Foreign Secretary Boris Johnson told Italy’s economic development minister that Italy would give Britain access to the single market after Brexit “because you don’t want to lose prosecco exports.”
“I said, ‘no way.’ He said, ‘you’ll sell less prosecco.’ I said, ‘OK, you’ll sell less fish and chips, but I’ll sell less prosecco to one country and you’ll sell less to 27 countries.’ Putting things on this level is a bit insulting,” Calenda said.
The Italian minister’s comments offer some insight into the alarm with which some European officials are observing the British government’s wrangling over Brexit. Johnson has already caused uproar in Europe this week, after telling a Czech newspaper that the UK would likely leave the EU’s customs union but remain in the single market.
Countries within the customs union trade with each other tariff-free, and set import tar riffs on other nations, but are unable to strike their own, individual free trade deals with countries outside the bloc. Johnson’s suggestion was that the UK could retain access to the single market with the benefits of free-trade, but leave the customs union so he could strike up free trade deals with countries outside the bloc.

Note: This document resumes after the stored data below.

-- ==== Sys2Proof/Laws/KeepsLinks.lean ====
section
/-! SUPPORT. The ports, seal, boot, mortar, coprocessor, flits, host boundary, JTAG and Lorlink messages leave `Keeps` true. -/

set_option maxRecDepth 4000

namespace Sys2Proof.Machine

open State

/-! Ports -/

@[simp] theorem State.resend_keeps (s : State) (q : Nat) (s0 : State) (hK : Keeps s0 s) :
    Keeps s0 (State.resend s q) := by
  unfold State.resend
  simp (maxDischargeDepth := 100) +contextual [hK]

@[simp] theorem State.ringUp_keeps (s : State) (q : Nat) (s0 : State) (hK : Keeps s0 s) :
    Keeps s0 (State.ringUp s q) := by
  unfold State.ringUp
  try dsimp only
  (repeat' split) <;> simp (maxDischargeDepth := 100) +contextual [hK]

@[simp] theorem State.ringDown_keeps (s : State) (q : Nat) (s0 : State) (hK : Keeps s0 s) :
    Keeps s0 (State.ringDown s q) := by
  unfold State.ringDown
  try dsimp only
  (repeat' split) <;> simp (maxDischargeDepth := 100) +contextual [hK]

@[simp] theorem State.giveBack_keeps (s : State) (q : Nat) (vc : Nat) (n : Nat) (s0 : State) (hK : Keeps s0 s) :
    Keeps s0 (State.giveBack s q vc n) := by
  unfold State.giveBack
  simp (maxDischargeDepth := 100) +contextual [hK]

@[simp] theorem State.freeBufs_keeps (s : State) (m : Msg) (s0 : State) (hK : Keeps s0 s) :
    Keeps s0 (State.freeBufs s m) := by
  unfold State.freeBufs
  try dsimp only
  (repeat' split) <;> simp (maxDischargeDepth := 100) +contextual [hK]

@[simp] theorem State.dropOnward_keeps (s : State) (m : Msg) (s0 : State) (hK : Keeps s0 s) :
    Keeps s0 (State.dropOnward s m) := by
  unfold State.dropOnward
  try dsimp only
  (repeat' split) <;> simp (maxDischargeDepth := 100) +contextual [hK]

@[simp] theorem State.dropWaiting_keeps (s : State) (q : Nat) (s0 : State) (hK : Keeps s0 s) :
    Keeps s0 (State.dropWaiting s q) := by
  unfold State.dropWaiting
  try dsimp only
  (repeat' split) <;> simp (maxDischargeDepth := 100) +contextual [hK]

@[simp] theorem State.portTo_keeps (s : State) (q : Nat) (st : Nat) (s0 : State) (hK : Keeps s0 s) :
    Keeps s0 (State.portTo s q st) := by
  unfold State.portTo
  simp (maxDischargeDepth := 100) +contextual [hK]

@[simp] theorem State.portErr_keeps (s : State) (q : Nat) (st : Nat) (err : Nat) (s0 : State) (hK : Keeps s0 s) :
    Keeps s0 (State.portErr s q st err) := by
  unfold State.portErr
  simp (maxDischargeDepth := 100) +contextual [hK]

@[simp] theorem State.retrain_keeps (s : State) (q : Nat) (lane : Option Nat) (s0 : State) (hK : Keeps s0 s) :
    Keeps s0 (State.retrain s q lane) := by
  unfold State.retrain
  simp (maxDischargeDepth := 100) +contextual [hK]

@[simp] theorem State.ringOut_keeps (s : State) (g : Nat) (s0 : State) (hK : Keeps s0 s) :
    Keeps s0 (State.ringOut s g) := by
  unfold State.ringOut
  simp (maxDischargeDepth := 100) +contextual [hK]

@[simp] theorem State.ringJoin_keeps (s : State) (g : Nat) (s0 : State) (hK : Keeps s0 s) :
    Keeps s0 (State.ringJoin s g) := by
  unfold State.ringJoin
  simp (maxDischargeDepth := 100) +contextual [hK]

@[simp] theorem State.writeJoin_keeps (s : State) (g : Nat) (on : Bool) (s0 : State) (hK : Keeps s0 s) :
    Keeps s0 (State.writeJoin s g on) := by
  unfold State.writeJoin
  simp (maxDischargeDepth := 100) +contextual [hK]

@[simp] theorem State.enterLive_keeps (s : State) (q : Nat) (i : TrainInfo) (s0 : State) (hK : Keeps s0 s) :
    Keeps s0 (State.enterLive s q i) := by
  unfold State.enterLive
  simp (maxDischargeDepth := 100) +contextual [hK]

@[simp] theorem State.stageExit_keeps (s : State) (q : Nat) (i : TrainInfo) (s0 : State) (hK : Keeps s0 s) :
    Keeps s0 (State.stageExit s q i) := by
  unfold State.stageExit
  try dsimp only
  (repeat' split) <;> simp (maxDischargeDepth := 100) +contextual [hK]

@[simp] theorem State.setEnable_keeps (s : State) (q : Nat) (on : Bool) (s0 : State) (hK : Keeps s0 s) :
    Keeps s0 (State.setEnable s q on) := by
  unfold State.setEnable
  simp (maxDischargeDepth := 100) +contextual [hK]

/-! Capacity -/

@[simp] theorem State.setMapping_keeps (s : State) (off : Nat) (m : List Nat) (s0 : State) (hK : Keeps s0 s) :
    Keeps s0 (State.setMapping s off m) := by
  unfold State.setMapping
  simp (maxDischargeDepth := 100) +contextual [hK]

@[simp] theorem State.remap_keeps (s : State) (off : Nat) (v : Nat) (s0 : State) (hK : Keeps s0 s) :
    Keeps s0 (State.remap s off v) := by
  unfold State.remap
  simp (maxDischargeDepth := 100) +contextual [hK]

@[simp] theorem State.fenceRequest_keeps (s : State) (t : RemapReg) (v : Nat) (s0 : State) (hK : Keeps s0 s) :
    Keeps s0 (State.fenceRequest s t v) := by
  unfold State.fenceRequest
  simp (maxDischargeDepth := 100) +contextual [hK]

@[simp] theorem State.loseLine_keeps (s : State) (f : Nat) (a : Nat) (s0 : State) (hK : Keeps s0 s) :
    Keeps s0 (State.loseLine s f a) := by
  unfold State.loseLine
  try dsimp only
  (repeat' split) <;> simp (maxDischargeDepth := 100) +contextual [hK]

/-! Seal -/

@[simp] theorem State.sweepEnd_keeps (s : State) (crc : W32) (s0 : State) (hK : Keeps s0 s) :
    Keeps s0 (State.sweepEnd s crc) := by
  unfold State.sweepEnd
  simp (maxDischargeDepth := 100) +contextual [hK]

@[simp] theorem State.startCommit_keeps (s : State) (s0 : State) (hK : Keeps s0 s) :
    Keeps s0 (State.startCommit s) := by
  unfold State.startCommit
  simp (maxDischargeDepth := 100) +contextual [hK]

@[simp] theorem State.endCommit_keeps (s : State) (s0 : State) (hK : Keeps s0 s) :
    Keeps s0 (State.endCommit s) := by
  unfold State.endCommit
  try dsimp only
  (repeat' split) <;> simp (maxDischargeDepth := 100) +contextual [hK]

@[simp] theorem State.keystoneRequest_keeps (s : State) (s0 : State) (hK : Keeps s0 s) :
    Keeps s0 (State.keystoneRequest s) := by
  unfold State.keystoneRequest
  simp (maxDischargeDepth := 100) +contextual [hK]

/-! Boot -/

@[simp] theorem State.sramFence_keeps (s : State) (x : SramFail) (s0 : State) (hK : Keeps s0 s) :
    Keeps s0 (State.sramFence s x) := by
  unfold State.sramFence
  try dsimp only
  (repeat' split) <;> simp (maxDischargeDepth := 100) +contextual [hK]

@[simp] theorem State.recovery_keeps (s : State) (err : Nat) (s0 : State) (hK : Keeps s0 s) :
    Keeps s0 (State.recovery s err) := by
  unfold State.recovery
  simp (maxDischargeDepth := 100) +contextual [hK]

@[simp] theorem State.sramTest_keeps (s : State) (l : List SramFail) (s0 : State) (hK : Keeps s0 s) :
    Keeps s0 (State.sramTest s l) := by
  unfold State.sramTest
  simp (maxDischargeDepth := 100) +contextual [hK]

@[simp] theorem State.loadImage_keeps (s : State) (r : Nat) (s0 : State) (hK : Keeps s0 s) :
    Keeps s0 (State.loadImage s r) := by
  unfold State.loadImage
  simp (maxDischargeDepth := 100) +contextual [hK]

@[simp] theorem State.loadImages_keeps (s : State) (s0 : State) (hK : Keeps s0 s) :
    Keeps s0 (State.loadImages s) := by
  unfold State.loadImages
  simp (maxDischargeDepth := 100) +contextual [hK]

@[simp] theorem State.repairRemap_keeps (s : State) (p : RemapReg × W32) (s0 : State) (hK : Keeps s0 s) :
    Keeps s0 (State.repairRemap s p) := by
  unfold State.repairRemap
  try dsimp only
  (repeat' split) <;> simp (maxDischargeDepth := 100) +contextual [hK]

@[simp] theorem State.gateSpares_keeps (s : State) (s0 : State) (hK : Keeps s0 s) :
    Keeps s0 (State.gateSpares s) := by
  unfold State.gateSpares
  simp (maxDischargeDepth := 100) +contextual [hK]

The question of whether to remain in the customs union has divided Prime Minister Theresa May’s cabinet. Johnson, along with pro-Brexit ministers David Davis and Liam Fox, wants to leave, but Chancellor Philip Hammond has urged caution.
Dutch finance minister Jeroen Dijsselbloem responded by saying that Johnson’s claims were “intellectually impossible, and politically unavailable.”
On Tuesday, Prime Minister Theresa May was forced to deny commissioning a leaked report which said that another 30,000 officials would be required to deal with the huge task of leaving the European Union.
Calenda warned that the UK’s debate over Brexit risked becoming dominated by internal tussles within the Conservative party. “There’s lots of chaos and we don’t understand what the position is,” he said.
“It’s all becoming an internal UK debate, which is not OK.” He said the country “needs to sit down, put its cards on the table and negotiate.”
“Somebody needs to tell us something, and it needs to be something that makes sense,” he said. “You can’t say that it’s sensible to say we want access to the single market but no free circulation of people. It’s obvious that doesn’t make any sense whatsoever.”